Figure 1.

H-ACs-P2X7 favor the membrane transfer to Mutu dendritic cells

(A). The expression of P2X7R in MutuDCs was evaluated in a functional assay as Ethidium Bromide (20 μg/mL) uptake over time in response to ATP (1 mM). Representative micrographs (every 5 min) are shown; ATP and Triton X-100 addition are indicated. Scale bar 20 µm.

(B) To evaluate the membrane transfer, ACs generated from transfected or parental HEK293 were labeled with the lipophilic stain CM Deep Red , shown as green pseudocolor. Orthogonal projection obtained from Z-stacks denotes the fluorescent membrane.

(C) MutuDCs were challenged with CM-labeled ACs. Transfer of fluorescence was evaluated in a circular region of interest on the outer perimeter of selected cells. The fluorescence over time was plotted for ACs loaded with CM using the ZEN Blue edition 2.6 software. Three to nine independent experiments were performed quantifying from 3 to 8 cells each one. The graph shows the fluorescence quantification on MutuDC1940 surface incubated with H-ACs-P2X7 (black), MutuDCs pretreated with oATP (300μM), and incubated with H-ACs-P2X7 (red) and MutuDCs incubated with parental H-ACs (gray).

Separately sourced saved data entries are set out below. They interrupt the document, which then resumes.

-- ==== Sys2Proof/Machine/Port.lean ====
section
/-! DEFINITION. The station port's transactions (R179, R180), and the meanings of the commands that configure, start, restart and
clear the station (R27, R31, R35, R182, R186, R190, R192), with power-on (R193, R201). -/

namespace Sys2Proof.Machine

/-! ## Transactions (R179, R180) -/

/-- ACCEPTED (11.3). -/
def accepted : Byte := 0x01

/-- REFUSED_STATE (11.3). -/
def refusedState : Byte := 0x02

/-- REFUSED_VALUE (11.3). -/
def refusedValue : Byte := 0x03

/-- REFUSED_ORDER (11.3). -/
def refusedOrder : Byte := 0x04

/-- BUSY (11.3). -/
def busy : Byte := 0x05

/-- The bits a byte string shifts out over a number of clocks, 0 past its end (R180). -/
def shiftedBits (bytes : List Byte) (edges : Nat) : List Bool :=
  let bits := bytes.flatMap bitsOf
  bits.take edges ++ List.replicate (edges - bits.length) false

/-- The response buffer shifted out during a transaction (R180, DESIGN CHOICE, log 22). -/
def State.shiftOut (s : State) (edges : Nat) : State := { s with port.sdo := shiftedBits s.port.response edges }

/-- A response placed in the buffer (R180). -/
def State.respond (s : State) (bytes : List Byte) : State := { s with port.response := bytes }

/-- The first condition of a table that holds gives the refusal. -/
def refusalOf (tests : List (Bool × Byte)) : Option Byte := (tests.find? fun x => x.1).map fun x => x.2

/-- A command judged once the transaction has ended: refused, or its effect with ACCEPTED and its data (R180). -/
def State.answer (s : State) (refusal : Option Byte) (data : List Byte) (effect : State → State) : State :=
  match refusal with
  | some code => s.respond [code]
  | none => (effect s).respond (accepted :: data)

/-- A command whose byte count is not the one required is refused with REFUSED_VALUE (R179). -/
def countRefusal (args : List Byte) (count : Nat) (refusal : Option Byte) : Option Byte :=
  if args.length = count then refusal else some refusedValue

/-- A command is taken at the rise of chip select (R179, R180): BUSY during a pattern check (R31), otherwise judged. -/
def State.takeCommand (s : State) (args : List Byte) (refusal : Option Byte) (data : List Byte) (effect : State → State) : State :=
  let t := s.shiftOut (8 * (1 + args.length))
  if s.pat.status = .checking then t.respond [busy] else t.answer refusal data effect

/-! ## FETCH, TRANSACTION_DISCARDED, UNKNOWN_COMMAND -/

/-- FETCH (R179, R200): nothing changes, and the response is clocked out as far as the fetch reaches. -/
def execFetch (bytes : Nat) (s : State) : Host.Outcome State Fault Refusal := .next (s.shiftOut (8 * bytes))

/-- TRANSACTION_DISCARDED (R179): no command is taken and the response buffer keeps its content. -/
def execTransactionDiscarded (edges : Nat) (s : State) : Host.Outcome State Fault Refusal := .next (s.shiftOut edges)

/-- UNKNOWN_COMMAND (R179): REFUSED_VALUE, or BUSY during a pattern check. A byte that names a command, or the fetch, is no unknown
command (DESIGN CHOICE, log 1). -/
def execUnknownCommand (command : Byte) (args : List Byte) (s : State) : Host.Outcome State Fault Refusal :=
  if commandBytes.contains command || command == fetchByte then .next s
  else .next (s.takeCommand args (some refusedValue) [] id)

/-! ## WRITE SET (R182) -/

/-- The refusal of a WRITE SET (R182). -/
def State.writeSetRefusal (s : State) : List Byte → Option Byte
  | [] => refusalOf [(s.running, refusedState), (true, refusedValue)]
  | code :: f =>
    refusalOf
      [ (s.running, refusedState),
        (setLength code != some f.length, refusedValue),
        (!s.sets.lineW && code != 1, refusedOrder),
        ((s.parseSet code f).isNone, refusedValue) ]

/-- The stand as a LINE set is accepted (R135): both spindle records are emptied when the stand kind differs from the one in force. -/
def Stand.underKind (t : Stand) (old new : StandKind) : Stand := if old = new then t else { t with a := {}, b := {} }

/-- A zone as a SET set is accepted (R98, R99): OFF with debt 0, heater off, temperature 0 and the sensor fault flag clear. -/
def Zone.underNewSet (r : Zone) : Zone :=
  { r with state := .off, heater := false, settle := none, debt := 0, temp := 0, sensorFault := false }

/-- The effects of an accepted WRITE SET (R182). -/
def State.putSet (s : State) : SetWrite → State
  | .line x =>
    { s with
      sets := { line := x, lineW := true }
      stand := s.stand.underKind s.sets.line.standKind x.standKind
      pat := s.pat.cleared .invalid }
  | .feed x => { s with sets.feed := x, sets.feedW := true, pat := s.pat.cleared .invalid }
  | .knife x => { s with sets.knife := x, sets.knifeW := true, pat := s.pat.cleared .invalid }
  | .box x =>
    { s with
      sets.box := x
      sets.boxW := true
      box.zones := tabulate fun (z : Fin 4) => (s.zone z).underNewSet }
  | .stand x => { s with sets.stand := x, sets.standW := true }

/-- An accepted WRITE SET puts the set named in force and delivers the components it changes (R2, R120, R182). -/
def State.writeSet (s : State) : List Byte → State
  | [] => s
  | code :: f =>
    match s.parseSet code f with
    | none => s
    | some w => (s.putSet w).settle

/-- WRITE_SET (R182 to R185, R199). -/
def execWriteSet (args : List Byte) (s : State) : Host.Outcome State Fault Refusal :=
  .next (s.takeCommand args (s.writeSetRefusal args) [] fun t => t.writeSet args)

/-! ## LOAD PATTERN (R27) -/

/-- The offset a LOAD PATTERN names. -/
def loadOffset (args : List Byte) : Nat := numAt args 0 2

/-- The refusal of a LOAD PATTERN (R27). -/
def State.loadPatternRefusal (s : State) (args : List Byte) : Option Byte :=
  refusalOf
    [ (s.running, refusedState),
      (decide (args.length < 3) || decide (258 < args.length) || decide (4096 < loadOffset args + (args.length - 2)), refusedValue),
      (decide (0 < loadOffset args) && decide (s.pat.loaded < loadOffset args), refusedOrder) ]

/-- An accepted chunk (R27, R28). -/
def State.loadPattern (s : State) (args : List Byte) : State :=
  let off := loadOffset args
  let data := args.drop 2
  { s with
    pat := { s.pat.cleared .invalid with
      store := writeChunk s.pat.store off data
      loaded := if off = 0 then data.length else max s.pat.loaded (off + data.length) } }.settle

/-- LOAD_PATTERN (R27). -/
def execLoadPattern (args : List Byte) (s : State) : Host.Outcome State Fault Refusal :=
  .next (s.takeCommand args (s.loadPatternRefusal args) [] fun t => t.loadPattern args)

/-! ## CHECK PATTERN (R31, R35) -/

/-- The refusal of a CHECK PATTERN (R31). -/
def State.checkPatternRefusal (s : State) : Option Byte :=
  refusalOf
    [ (s.running, refusedState),
      (!s.sets.lineW || s.sets.line.role == .none || !s.sets.feedW || !s.sets.knifeW, refusedOrder) ]

/-- The check begins: CHECKING, the previous results cleared (R31). -/
def State.beginCheck (s : State) : State := { s with pat := s.pat.cleared .checking }.settle

/-- CHECK_PATTERN (R31). -/
def execCheckPattern (args : List Byte) (s : State) : Host.Outcome State Fault Refusal :=
  .next (s.takeCommand args (countRefusal args 0 s.checkPatternRefusal) [] State.beginCheck)

/-- The check ends and its outcome is recorded (R32 to R35). -/
def State.endCheck (s : State) : State := { s with pat := s.pat.checked s.sets.feed s.sets.knife }.settle

/-- CHECK_PATTERN_END (R35). -/
def execCheckPatternEnd (s : State) : Host.Outcome State Fault Refusal :=
  if s.pat.status = .checking then .next s.endCheck else .next s

/-! ## START (R186) -/

/-- The refusal of a START (R186). -/
def State.startRefusal (s : State) : Option Byte :=
  refusalOf
    [ (s.running, refusedState),
      (!s.sets.lineW, refusedOrder),
      (!s.sets.feedW && (s.ownId != 0 || s.sets.line.role != .none || decide (0 < s.sets.box.zoneCount)), refusedOrder),
      (!s.sets.knifeW && s.sets.line.role != .none, refusedOrder),
      (!s.sets.standW && s.sets.line.standKind != .none, refusedOrder),
      (s.pat.status != .valid && s.sets.line.role != .none, refusedOrder) ]

/-- The Cadence Generator at entry to JOINING from CONFIG (R3, R13): idle, and continuous at pattern role NONE. -/
def State.startCadence (s : State) : State :=
  { s with
    rate.dancerLimit := 60000
    cad := { s.cad with
      mode := if s.sets.line.role = .none then .continuous else .idle
      begun := false
      pn := s.web.pn
      cur := none
      remaining := 0
      sample := none
      sampleDue := s.now } }

/-- The pattern decoder and the Panel Planner at entry to JOINING from CONFIG (R40, R49, R60). -/
def State.startPlanner (s : State) : State :=
  match s.sets.line.role with
  | .none => s
  | .leader => { s.rewind with leader.number := 1 }.enterPending
  | .follower => { s.rewind with follower.number := 0, follower.matched := false }.enterWaiting

/-- The Fold Registration Unit at entry to JOINING from CONFIG (R75). -/
def Registration.started (r : Registration) : Registration :=
  { raw := r.raw, filtered := r.filtered, timers := r.timers }

/-- The Web Tracker at entry to JOINING from CONFIG (R77, R91, R97). -/
def State.startTracker (s : State) : State :=
  { s.beginSegment .flow with web.baseline := false, web.latches := 0 }

/-- A zone of the station at entry to JOINING from CONFIG (R102). -/
def Zone.started (r : Zone) (interval : Nat) : Zone := { r.toWarming with counter := interval, heater := false }

/-- The Zone Controller and the Drain Arbiter at entry to JOINING from CONFIG (R102, R114, R122). -/
def State.startBox (s : State) : State :=
  { s with
    box.zones := tabulate fun (z : Fin 4) => if s.isZone z then (s.zone z).started s.sets.box.purgeInterval else s.zone z
    box.owner := none
    box.purgeDue := 0
    box.idle := s.startedIdle
    box.inForce := false }

/-- The Dwell Table at entry to JOINING from CONFIG (R124, R132): with zones, the cells from −ceil(b / c) to 0 around the base O; the next
cell start is base + c at any zone count. -/
def State.startDwell (s : State) : State :=
  let c := s.sets.box.cell
  let before := ceilDiv s.sets.feed.b c
  { s with
    dwell.cells := if s.sets.box.zoneCount = 0 then [] else freshCells (s.web.o - toPos (before * c)) c (before + 1) none
    dwell.nextStart := s.web.o + toPos c
    dwell.range := none
    dwell.tag := none }

/-- The Roll Stand Sequencer at entry to JOINING from CONFIG (R152, R156). -/
def Stand.started (t : Stand) : Stand :=
  { t with
    runOut := false, overfill := false, armDue := none, pasteDue := none, pastes := 0, splices := 0, transfers := 0
    panel := none, verdicts := [], reach := none, splicesLeft := [] }

/-- The Link Controller at entry to JOINING from CONFIG (R157, R167): it waits for idle, the publication timer starts, and a first
ADVANCE request is handed at once. -/
def State.startLink (s : State) : State :=
  { s with link.mode := .waiting, link.pubDue := some (s.now + 10000) }.handAdvance

/-- Entry to JOINING from CONFIG (the table after R186). -/
def State.startStation (s : State) : State :=
  let t := { s with
    port.state := .joining
    reg := s.reg.started
    stand := s.stand.started
    peers := tabulate fun _ => {} }
  t.startTracker.startCadence.startPlanner.startBox.startDwell.startLink.settle

/-- START (R186). -/
def execStart (args : List Byte) (s : State) : Host.Outcome State Fault Refusal :=
  .next (s.takeCommand args (countRefusal args 0 s.startRefusal) [] State.startStation)

/-! ## RESTART (R192) and POWER_ON (R193, R201) -/

/-- The roll change of a paste sequence (R144): the cut pulse begins, the RUNNING spindle becomes SPENT with its consumed length kept,
the SYNCED one RUNNING with consumed length 0, the sequence ends and SPLICE DONE is set. -/
def State.rollChange (s : State) : State :=
  match s.stand.inState .synced with
  | none => { s with stand.pasteDue := none }
  | some dst =>
    let old := s.stand.spindle (otherSpindle dst)
    let t := s.stand.setSpindle (otherSpindle dst) (if old.state = .running then { old with state := .spent } else old)
    let t := t.setSpindle dst { s.stand.spindle dst with state := .running, consumed := 0 }
    ({ s with stand := { t with pasteDue := none, splices := satInc t.splices } }.pulseCut).rollEvent .spliceDone
      (changeSpindle false dst)

/-- Every panel of the verdict list gets its verdict (R153). -/
def State.judgeAll (s : State) : State := s.judgeEach s.stand.verdicts []

/-- What a RESTART ends on the stand (R144, R153): a paste sequence with its cut, and the verdict list. -/
def State.endStand (s : State) : State := (if s.stand.pasteDue.isSome then s.rollChange else s).judgeAll

/-- A spindle across a RESTART (R135): ARMING and SYNCED return to LOADED. -/
def Spindle.restarted (x : Spindle) : Spindle :=
  if x.state = .arming ∨ x.state = .synced then { x with state := .loaded } else x

/-- What a RESTART keeps of the stand (R156). A cut pulse made by the RESTART runs on (DEDUCED, log 23). -/
def Stand.restarted (t : Stand) (cutDue : Option Nat) : Stand :=
  { a := t.a.restarted, b := t.b.restarted, speedA := t.speedA, speedB := t.speedB, cutDue := cutDue, log := t.log,
    overflow := t.overflow, standDue := t.standDue }

/-- What a RESTART keeps of a zone (R122). -/
def Zone.restarted (r : Zone) : Zone := { raw := r.raw, temp := r.temp, sensorFault := r.sensorFault }

/-- The state a RESTART leaves (R192): what it keeps, and power-on values for all else. The timers that run from power-on run on. -/
def State.restartStation (s : State) : State :=
  let u := s.endStand
  let t : State :=
    { pending := u.pending
      now := u.now
      choices := u.choices
      sets := u.sets
      rate := { rampDue := u.rate.rampDue }
      pat := u.pat
      reg := { raw := u.reg.raw, filtered := u.reg.raw }
      box := { zones := tabulate fun (z : Fin 4) => (u.zone z).restarted,
               converterDue := u.box.converterDue, secondsDue := u.box.secondsDue }
      dwell := { dwellDue := u.dwell.dwellDue }
      stand := u.stand.restarted (if s.stand.pasteDue.isSome then u.stand.cutDue else none)
      port := { response := u.port.response, sdo := u.port.sdo, ie := u.port.ie } }
  (t.beginSegment .flow).limits

/-- RESTART (R192). -/
def execRestart (args : List Byte) (s : State) : Host.Outcome State Fault Refusal :=
  .next (s.takeCommand args (countRefusal args 0 none) [] State.restartStation)

/-- Power-on (R193, R201): every block at its power-on values. The queue and the choice counter are the model's own and stay; the input
pins read low until they are reported (DESIGN CHOICE, log 8). -/
def State.powerUp (s : State) : State := { State.reset with pending := s.pending, choices := s.choices }

/-- POWER_ON (R193, R201): a RESET_N low shorter than 10 microseconds may be taken as a power-on or ignored (DESIGN CHOICE, log 8). -/
def execPowerOn (cause : ResetCause) (s : State) : Host.Outcome State Fault Refusal :=
  if cause.certain then .next s.powerUp
  else if s.choice then .next s.chosen.powerUp
  else .next s.chosen

/-! ## CLEAR FAULT (R190) -/

/-- The Panel Planner at CLEAR FAULT (R58, R65). -/
def State.clearPlanner (s : State) : State :=
  let t := if s.leader.state = .panel then { s with leader.state := .closing, leader.target := 0, leader.targetSet := false } else s
  if t.follower.state = .panel then t.enterWaiting else t

/-- The effect of an accepted CLEAR FAULT (R190). -/
def State.clearFaultNow (s : State) : State :=
  let t := { s with
    port.fault := none
    port.state := .joining
    web.span := []
    web.bay := []
    web.baseline := false
    follower.matched := false
    reg.history := []
    reg.expect := none
    reg.misses := 0 }
  t.clearPlanner.settle

/-- CLEAR_FAULT (R190). -/
def execClearFault (args : List Byte) (s : State) : Host.Outcome State Fault Refusal :=
  .next (s.takeCommand args (countRefusal args 0 (refusalOf [(s.port.state != .fault, refusedState)])) [] State.clearFaultNow)

end Sys2Proof.Machine
end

(D) Slopes calculated from the fluorescence quantification curves shown in (C) Data are represented as the mean ± SEM. Results were analyzed using non-parametric Mann-Whitney test.

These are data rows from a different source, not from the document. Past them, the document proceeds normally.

/-- The resolved and the effective rate are legal, and the dancer limit is 0 or 60000 (R3, R9, R11). -/
def State.RatesLegal (s : State) : Prop :=
  (s.rate.dancerLimit = 0 ∨ s.rate.dancerLimit = 60000) ∧ legalRate s.rate.resolved ∧ legalRate s.rate.effective

/-- The limit components, the own limit and the resolved rate are those the rules give of the state at hand (R1, R2, R5, R9, R10). -/
def State.LimitsCurrent (s : State) : Prop := s.limits = s

/-- The collections and buffers hold no more than the spec lets them: 16, 32 and 16 marks (R82), six MARK frames (R163), eight detections
(R68), eight closed panels (R153), 32 log entries (R154). -/
def State.QueuesBounded (s : State) : Prop :=
  s.web.span.length ≤ 16 ∧ s.web.bay.length ≤ 32 ∧ s.web.outlet.length ≤ 16 ∧ s.link.marks.length ≤ 6
    ∧ s.reg.history.length ≤ 8 ∧ s.stand.verdicts.length ≤ 8 ∧ s.stand.log.length ≤ 32

/-- A valve is open only while the effective rate is above 0 (R104). -/
def State.ValvesFollow (s : State) : Prop := ∀ z : Fin 4, (s.zone z).state = .open → 0 < s.rate.effective

/-- The zone in PURGE is the drain owner, and in CONFIG every zone is OFF and there is none (R98, R111). -/
def State.DrainExclusive (s : State) : Prop :=
  (s.port.state = .config → s.box.owner = none ∧ ∀ z : Fin 4, (s.zone z).state = .off)
    ∧ ∀ z : Fin 4, (s.zone z).state = .purge ↔ s.box.owner = some z

/-- Every purge debt lies in 0 to 3 (R108). -/
def State.DebtsBounded (s : State) : Prop := ∀ z : Fin 4, (s.zone z).debt ≤ 3

/-- At most one spindle is RUNNING and at most one WINDING (R135). -/
def State.OneCarries (s : State) : Prop :=
  ¬(s.stand.a.state = .running ∧ s.stand.b.state = .running) ∧ ¬(s.stand.a.state = .winding ∧ s.stand.b.state = .winding)

/-- A SILENT station has nothing to send and no publication timer (R162, R167). -/
def State.SilentStill (s : State) : Prop :=
  s.port.state = .silent →
    s.link.advance = false ∧ s.link.stopResume = none ∧ s.link.marks = [] ∧ s.link.pubDue = none

/-- The Link Controller is off in CONFIG (R157); only the records of expected peers are ever heard, and none in CONFIG (R174, R177). -/
def State.OnlyPeersHeard (s : State) : Prop :=
  (s.port.state = .config → s.link.mode = .off)
    ∧ ∀ id : StationId, (s.peer id).presence ≠ .unheard → s.port.state ≠ .config ∧ s.isPeer id = true

/-- The correction lies in -4095 to 4095, with a window in its range (R71). -/
def State.CorrectionBounded (s : State) : Prop := s.sets.knife.window ≤ 4095 ∧ -4095 ≤ s.reg.c ∧ s.reg.c ≤ 4095

/-- The counts of misses and of transmit failures stay within 4 and 16 (R74, R161). -/
def State.CountsBounded (s : State) : Prop := s.reg.misses ≤ 4 ∧ s.link.failures ≤ 16

/-- The knife has obeyed a set latch (R46, R47): it is not in TUCK, and a feed is halted. -/
def State.KnifeObeys (s : State) : Prop :=
  s.rate.latch = true → s.knife.phase ≠ .tuck ∧ (s.knife.phase = .feed → s.knife.halted = true)

/-- In CONFIG the line side of the station stands at its power-on values (R192, R10, R157). -/
def State.ConfigStill (s : State) : Prop :=
  s.port.state = .config →
    s.rate.latch = false ∧ s.rate.effective = 0 ∧ s.rate.resolved = 0 ∧ s.knife = {} ∧ s.cad.cur = none ∧ s.stand.panel = none
      ∧ s.stand.verdicts = [] ∧ s.port.fault = none ∧ s.box.inForce = false ∧ s.box.idle = .stopped
      ∧ s.link.advance = false ∧ s.link.stopResume = none ∧ s.link.marks = [] ∧ s.link.onLink = none ∧ s.link.pubDue = none

/-! ## The configuration sets in range (R183 to R185, 6.1, 8.1) -/

/-- The LINE set's ranges and conditions (R183). -/
def LineSet.Lawful (x : LineSet) : Prop :=
  x.id.val < x.n ∧ 2 ≤ x.n ∧ x.n ≤ 16 ∧ 100 ≤ x.stationMax ∧ x.stationMax ≤ 60000 ∧ 1 ≤ x.up ∧ x.up ≤ 1000 ∧ 1 ≤ x.down
    ∧ x.down ≤ 1000 ∧ (x.standKind = .unwind → x.id.val = 0) ∧ (x.standKind = .rewind → x.id.val + 1 = x.n)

(E) Ninety minutes after the challenge with H-ACs-P2X7 or H-ACs, cells were analyzed by confocal microscopy. Representative micrographs show MutuDCs expressing eGFP, CM labeled H-ACs and the superposition of both colors. A peripheral (white arrows) and vesiculated (red arrows) distribution pattern are indicated. Scale bar 10 µm. ∗∗ and ∗ represent p < 0.01 and p < 0.05 respectively.